Everything except long/ulong is handled by just casting to the next larger type,
doing the math and then shifting/casting the result.

For 64-bit types, we break the high/low parts of each operand apart, and do
a FOIL-based multiplication. The algorithm was originally from StackOverflow
and modified for CL-based purposes and extended to handle ulong.

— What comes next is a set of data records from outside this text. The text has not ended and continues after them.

-- ==== Sys2Proof/Machine/Observe.lean ====
section
/-!
DEFINITION. Theodolite (chapter 20): the claiming of cluster counters (R511 to R513), the selectors of global counters (R514), and
the trace of a domain with its buffer (R515).
-/
namespace Sys2Proof.Machine

/-! ## Cluster counters (R511 to R513) -/

/-- The event codes of R513, but 0. -/
def thdEvents : List Nat :=
  [0x01, 0x02, 0x03, 0x04, 0x05, 0x06, 0x07, 0x08, 0x09, 0x0A, 0x0B, 0x10, 0x11, 0x12, 0x18, 0x19, 0x1A, 0x1B, 0x20, 0x21, 0x28]

/-- A write of a cluster counter's selector by the host of a domain, or by the management processor or the planner firmware (none).
A write that changes the selector sets its counter to zero. -/
def Mach.thdSelect (m : Mach) (by' : Option Nat) (k n : Nat) (v : BitVec 32) : Mach :=
  let s := Tab.get {} (m.getThdClu k).sel n
  let ev := v.toNat % 256
  let cores := BitVec.ofNat 16 (v.toNat / 256)
  let foreign := match by' with
    | some d => s.mgt || (s.claimed && s.owner.toNat != d)
    | none => false
  let set (x : ThdSel) : Mach := m.modThdClu k fun t => { t with sel := Tab.put {} t.sel n x }
  if foreign || (ev != 0 && !thdEvents.contains ev) then m.event tyThd (k + 1) 0
  else if ev = 0 then set {}
  else
    let new : ThdSel := { claimed := true, mgt := by'.isNone, owner := BitVec.ofNat 4 (by'.getD 0), cores := cores,
                          event := BitVec.ofNat 8 ev }
    if new = { s with ctr := 0 } then m else set new

/-- What the host of a domain, or another requester, reads of a selector and its counter (R512). -/
def ThdSel.shown (s : ThdSel) (by' : Option Nat) : ThdSel :=
  match by' with
  | some d => if s.claimed && !s.mgt && s.owner.toNat == d then s else {}
  | none => s

/-! ## Global counters (R511, R514) -/

/-- A write of selector n of a domain's global counters. -/
def Mach.thdGlobalSelect (m : Mach) (d n : Nat) (ev : BitVec 8) : Mach :=
  if Tab.get 0 (m.getThdDom d).gsel n = ev then m
  else m.modThdDom d fun t => { t with gsel := Tab.put 0 t.gsel n ev, gctr := Tab.put 0 t.gctr n 0 }

/-! ## The trace (R515) -/

/-- The contexts of a domain lose the region of its trace buffer. -/
def Mach.unmapTrace (m : Mach) (d : Nat) : Mach :=
  let rs := m.traceRegion d
  let ctx (c : Nat) (x : Ctx) : Ctx :=
    if m.domOfCtx c = some d then { x with regions := x.regions.filter fun r => !rs.contains r } else x
  { m with ctx := Tab.mapVals {} ctx m.ctx }

/-- The trace of a domain is empty, with no buffer; datagrams on their way carry no record of it any more. -/
def Mach.emptyTrace (m : Mach) (d : Nat) : Mach :=
  let m := m.unmapTrace d
  let old (o : OutGram) : OutGram := { o with trace := 0 }
  (m.modDom d fun x => { x with out := x.out.map old }).modThdDom d fun t =>
    { t with head := 0, acked := 0, place := none, base := 0, lostRun := 0 }

/-- The trace of a domain is refused: MODE reads OFF. -/
def Mach.refuseTrace (m : Mach) (d : Nat) : Mach :=
  (m.modThdDom d fun t => { t with mode := 0, asked := false }).event tyThd 0 1

/-- A write of THD_TRACE_CTRL. One that changes MODE or SIZE_MIB empties the trace and asks for a buffer; STREAM is refused for a
local host. -/
def Mach.traceControl (m : Mach) (d : Nat) (v : BitVec 32) : Mach :=
  let mode := BitVec.ofNat 2 v.toNat
  let size := BitVec.ofNat 9 (v.toNat / 65536)
  let t := m.getThdDom d
  let m := m.modThdDom d fun t => { t with types := BitVec.ofNat 8 (v.toNat / 256) }
  if t.mode = mode ∧ t.sizeMib = size then m
  else
    let m := (m.emptyTrace d).modThdDom d fun t => { t with mode := mode, sizeMib := size, asked := mode != 0 }
    if mode = 3 ∧ (m.getDom d).host = .localHost then m.refuseTrace d else m

/-- Can the trace buffer of a domain stand at a local address, mapped at a context address: in its near-tier share, and clear of
every region of its contexts? -/
def Mach.tracePlace (m : Mach) (d at' base : Nat) : Bool :=
  let n := (m.getThdDom d).sizeMib.toNat * 2 ^ 20
  let near := match tierOf at' with
    | .near _ _ => true
    | _ => false
  near && m.populated at' n && (m.getDom d).holds [] at' n && at' % 4096 == 0 && base % 4096 == 0 && decide (base + n ≤ 2 ^ 48) &&
    decide (n ≤ 256 * 2 ^ 20) && n != 0 &&
    m.ctx.all fun e => m.domOfCtx e.1 != some d || e.2.regions.all fun r => !spansMeet r.base r.size base n

/-- TRACE_BUFFER_PLACED: the planner places the buffer and maps it read-only in every context of the domain that holds a job; or the
share has no room. A context that holds 256 regions has no entry left for it (R368), and its next plat makes room. -/
def Mach.placeTrace (m : Mach) (d : Nat) (place : Option (Nat × Nat)) : Mach :=
  if !(m.getThdDom d).asked then m
  else
    match place with
    | none => m.refuseTrace d
    | some (at', base) =>
      if !m.tracePlace d at' base then m
      else
        let m := m.modThdDom d fun t => { t with place := some at', base := BitVec.ofNat 48 base, asked := false }
        let rs := m.traceRegion d
        let ctx (c : Nat) (x : Ctx) : Ctx :=
          if m.domOfCtx c = some d && x.job.isSome && decide (x.regions.length < 256) then { x with regions := x.regions ++ rs } else x
        { m with ctx := Tab.mapVals {} ctx m.ctx }

/-- TRACE_BUFFER_PLACED (R515). -/
def execTraceBufferPlaced (d : Nat) (place : Option (Nat × Nat)) (s : State) : Host.Outcome State Fault Refusal :=
  .next (s.onMach fun m => if d < 16 then m.placeTrace d place else m)

end Sys2Proof.Machine
end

If we have concerns about the source, we can use the POCL implementation
instead since I believe that also has a compatible license declaration.

Just a note on this one:
I've tested char/uchar/short/ushort types on R600 (Cedar)
successfully, but the int/uint/long/ulong versions fail. I am 99%
sure that the failures are due to deficiencies in the R600 back-end
(i.e. handling long arithmetic correctly), and not in the code (which
I've tested compiled C versions of).

--Aaron

Everything except long/ulong is handled by just casting to the next larger type,
doing the math and then shifting/casting the result.

For 64-bit types, we break the high/low parts of each operand apart, and do
a FOIL-based multiplication. The algorithm was originally from StackOverflow
and modified for CL-based purposes and extended to handle ulong.

If we have concerns about the source, we can use the POCL implementation
instead since I believe that also has a compatible license declaration.

I can't really help you with any licensing issues. You will need to do
your own research to determine whether or not StackOverflow postings are
licensed using a license that is compatible to libclc.

Aside from any licensing issues, this patch is:

Reviewed-by: Tom Stellard <thomas.stellard@amd.com>

StackOverflow posts are creative commons: "user contributed content licensed under cc-wiki with attribution required"

Ick. Some of the follow-up discussion from that page makes me a bit
nervous. I'll re-write this using a similar method so as to avoid any
possible issues.

--Aaron